PROBLEM STATEMENT: Below are entries; copy exactly the lines from the one with "let race := (s.launchOf e.b).race" through the one with "mergeAt := if", both included, and leave out the rest.

Stored data:
-- ==== Sys2Proof/Machine/Sync.lean ====
section
/-! DEFINITION. Barriers, QUIESCE, CHUNKEND, WAITSEQ and WAITVAL (R260-R267, R271). -/

namespace Sys2Proof.Machine

/-- The answer of a synchronising meaning. -/
abbrev SyncOut := Host.Outcome State Fault Refusal

/-! ### Barrier objects (R260) -/

/-- The rank of a thread's level-`l` node: in the block, or on the device above it. -/
def barNode (t : Tree) (l : Nat) (b : Block) (ltid : Nat) : Nat :=
  if l ≤ t.blockLvl then ltid / max 1 (t.per l) else t.highNode l b.lin

/-- The barrier object of a node. -/
def State.bar (s : State) (b : Block) (t : Tree) (l node : Nat) : Bar :=
  if l ≤ t.blockLvl then Tab.get Bar.new b.bars (nodeKey l node 0)
  else match Tab.find? (s.launchOf b).nodes (highKey l node) with
    | some nd => nd.bar
    | none => Bar.new

/-- Replaces the barrier object of a node. -/
def State.setBar (s : State) (core slot : Nat) (b : Block) (t : Tree) (l node : Nat) (o : Bar) : State :=
  if l ≤ t.blockLvl then s.updBlock core slot (fun b => { b with bars := Tab.set Bar.new b.bars (nodeKey l node 0) o })
  else s.updLaunch b.launch (fun ln => { ln with
    nodes := Tab.mapV ln.nodes (fun k nd => if k = highKey l node then { nd with bar := o } else nd) })

/-- The child of a level-`l` node that a thread lies beneath (R264). -/
def childOf (t : Tree) (l lin ltid : Nat) : Nat := t.idx 0 lin ltid (l - 1)

/-- What an arriving instruction asks of the object. -/
inductive Arrival where
  | plain
  | masked
  | quiesce
deriving DecidableEq, Repr

/-- The subcode of R265 that an active member meets, the lowest; `ref` is the reference member's mask (R386). -/
def memberSub (t : Tree) (l : Nat) (lin : Nat) (o : Bar) (how : Arrival) (ref : Word) (th : Thread) (a : Word) : Option Nat :=
  match how with
  | .masked =>
    let m := if o.kind = 2 then o.mask else ref
    if o.kind = 1 || o.kind = 3 then some 2
    else if a != m then some 3
    else if !m.getLsbD (childOf t l lin th.ltid) then some 4
    else if a = 0 || t.fan l ≤ Nat.log2 a.toNat then some 5
    else none
  | _ => if o.kind = 2 then some 2 else none

/-- The arriving members of one node enter the phase (R261, R264); answers the count before the arrival. -/
def State.arriveNode (s : State) (e : Site) (l node : Nat) (how : Arrival) (ths : List Thread) (mask : Word) :
    State × BitVec 32 :=
  let o := s.bar e.b e.t l node
  let race := (s.launchOf e.b).race
  let o' := { o with
    arrived := o.arrived + ths.length
    kind := match how with
      | .masked => 2
      | .quiesce => 3
      | .plain => if o.kind = 3 then 3 else 1
    mask := if how == .masked && o.kind != 2 then mask else o.mask
    who := o.who ++ ths.map (fun th => threadUid e.b th.ltid)
    sweep := none
    mergeAt := if s.isExact e.cur.slot e.b && e.t.blockLvl < l then e.b.phase + 1 else 0
    clkIn := if race then ths.foldl (fun c th => Tab.join c (th.pubClk (threadUid e.b th.ltid))) o.clkIn else o.clkIn }
  let s := s.setBar e.cur.core e.cur.slot e.b e.t l node o'
  (if race then s.mapTids e.cur.core e.cur.slot (ths.map (fun th => th.ltid)) (fun th => th.tickClk (threadUid e.b th.ltid))
    else s, o.count)

/-- A group reaches a barrier object (R261, R264, R265): members that stand arrived wait at the instruction, with the mask that they
have read (R336), the others are checked and arrive; `f` changes an arriving thread, given the count before. -/
def arriveAll (l : Nat) (how : Arrival) (mask : State → Site → Thread → Word) (waits : Bool)
    (f : BitVec 32 → Thread → Thread) (e : Site) (s : State) : State :=
  let obj := fun (th : Thread) => s.bar e.b e.t l (barNode e.t l e.b th.ltid)
  let again := fun (th : Thread) => (obj th).who.contains (threadUid e.b th.ltid)
  let fresh := e.act.filter (fun th => !again th)
  let ref := mask s e ((fresh.head?).getD e.ref)
  let subs := fresh.filterMap (fun th => (memberSub e.t l e.b.lin (obj th) how ref th (mask s e th)).map (fun n => (th, n)))
  match subs with
  | (_, n) :: _ => s.fault e ⟨4, subs.foldl (fun m p => min m p.2) n, laneMask (subs.map (fun p => p.1)),
      if how == .masked then ref else 0⟩
  | [] =>
    match (if waits && l ≤ e.t.blockLvl then
        fresh.findSome? (fun th => failedLdx e.b l (barNode e.t l e.b th.ltid)) else none) with
    | some (sub, va) => s.fault e ⟨0x0B, sub, laneMask (fresh.filter (fun th =>
        (failedLdx e.b l (barNode e.t l e.b th.ltid)).isSome)), va⟩
    | none =>
      let s := if e.t.blockLvl < l then s else s.acts e
      let nodes := (addNew [] (fresh.map (fun th => barNode e.t l e.b th.ltid))).reverse
      let r := nodes.foldl (fun (acc : State × List (Nat × BitVec 32)) n =>
        let q := acc.1.arriveNode e l n how (fresh.filter (fun th => barNode e.t l e.b th.ltid == n)) ref
        (q.1, acc.2 ++ [(n, q.2)])) (s, [])
      r.1.finish e (fun th =>
        if again th then { th with wait := .barAgain l, kept := if how == .masked then some (th.pc, false, mask s e th) else none }
        else
          let c := ((r.2.find? (fun p => p.1 == barNode e.t l e.b th.ltid)).map (fun p => p.2)).getD 0
          f c (if waits then { th with wait := .barrier l, acted := false, kept := none } else th))

/-- A barrier instruction at a level bound to LANE: a full FENCE at that level, at once (R264). -/
def laneBarrier (i : Instr) (l : Nat) (f : Thread → Thread) (e : Site) (s : State) : State :=
  (((s.acts e).noteSources e (sourceOps (wordOf i))).fenceClocks e l true true).finish e (fun th => (f th).next)
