/-- The decision to plan anew reaches a rank: a step list is given up, its slots are free, and the send buffer is to be read (R409, R411;
log 48). -/
def State.replans (s : State) (g : GroupEntry) (stream k : Nat) : State :=
  match s.coll? g.handle stream k with
  | none => s
  | some c =>
    if c.anew || c.go || c.abort.isSome then s
    else
      let s := if c.steps.isSome then s.freeColl g.ctx g.handle stream k else s
      (s.updColl g.handle stream k (fun c => if c.steps.isSome
        then { c with anew := true, ready := [], steps := none, pulled := some [], outs := [] }
        else { c with anew := true, ready := [] })).postReplan g.ctx

/-- This rank is asked to decide an abort (R409). -/
def State.abortAsked (s : State) (g : GroupEntry) (stream k sub : Nat) : State :=
  match s.coll? g.handle stream k with
  | some c => if c.go || c.abort.isSome then s else s.abortColl g stream k sub
  | none => s

/-- A packet for this device's own rank (R405, R406). -/
def State.deliver (s : State) (q : Packet) : State :=
  match s.group? q.handle with
  | none => s
  | some g =>
    let past := q.num ≤ Tab.get 0 s.applied (numKey q.handle q.src q.stream)
    if q.ty = 1 then
      if past then s
      else
        let s := s.updArriving q (fun a => { a with bytes := overWrite a.bytes (64 * q.idx) q.payload })
        match s.arriving.find? (fun a => a.is q) with
        | some a => s.writeInPlace g.ctx q a
        | none => s
    else
      let fn := numAt q.payload 0 1
      let k := numAt q.payload 0x18 4
      if fn = fnResume then s
      else if fn = fnConfirm then s.confirmed g q
      else if fn = fnGo then s.updColl q.handle q.stream k (fun c => if c.abort.isSome then c else { c with go := true })
      else if fn = fnReplan then s.replans g q.stream k
      else if fn = fnBroken then s.updColl q.handle q.stream k (fun c => { c with broken := true })
      else if fn = fnAbort then
        if numAt q.payload 2 1 = 1 then s.abortAsked g q.stream k (numAt q.payload 1 1)
        else (s.openColl q.handle q.stream k).takeAbort g q.stream k (numAt q.payload 1 1)
      else if past then s
      else s.updArriving q (fun a => { a with head := q.payload })

/-! ### The switch (R405) -/

/-- The packet at place `n` of the switch may move: no earlier one is for the same destination. -/
def State.switchFree (s : State) (n : Nat) : Bool :=
  match s.switch[n]? with
  | none => false
  | some q => (s.switch.take n).all (fun p => !(p.handle == q.handle && p.dst == q.dst))

/-- The switch delivers a packet for its own rank, or gives another to the first port of its list that qualifies. -/
def State.switchMove (s : State) (n : Nat) : State :=
  match s.switch[n]? with
  | none => s
  | some q =>
    if !s.switchFree n then s
    else match s.group? q.handle with
    | none => { s with switch := s.switch.eraseIdx n }
    | some g =>
      if q.dst = g.rank then ({ s with switch := s.switch.eraseIdx n }).deliver q
      else match s.outPort g q.dst with
        | some p => ({ s with switch := s.switch.eraseIdx n }).toPort p q
        | none => s

end Sys2Proof.Machine
end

RESULT FOR THIS TASK:
  let race := (s.launchOf e.b).race
  let o' := { o with
    arrived := o.arrived + ths.length
    kind := match how with
      | .masked => 2
      | .quiesce => 3
      | .plain => if o.kind = 3 then 3 else 1
    mask := if how == .masked && o.kind != 2 then mask else o.mask
    who := o.who ++ ths.map (fun th => threadUid e.b th.ltid)
    sweep := none
    mergeAt := if s.isExact e.cur.slot e.b && e.t.blockLvl < l then e.b.phase + 1 else 0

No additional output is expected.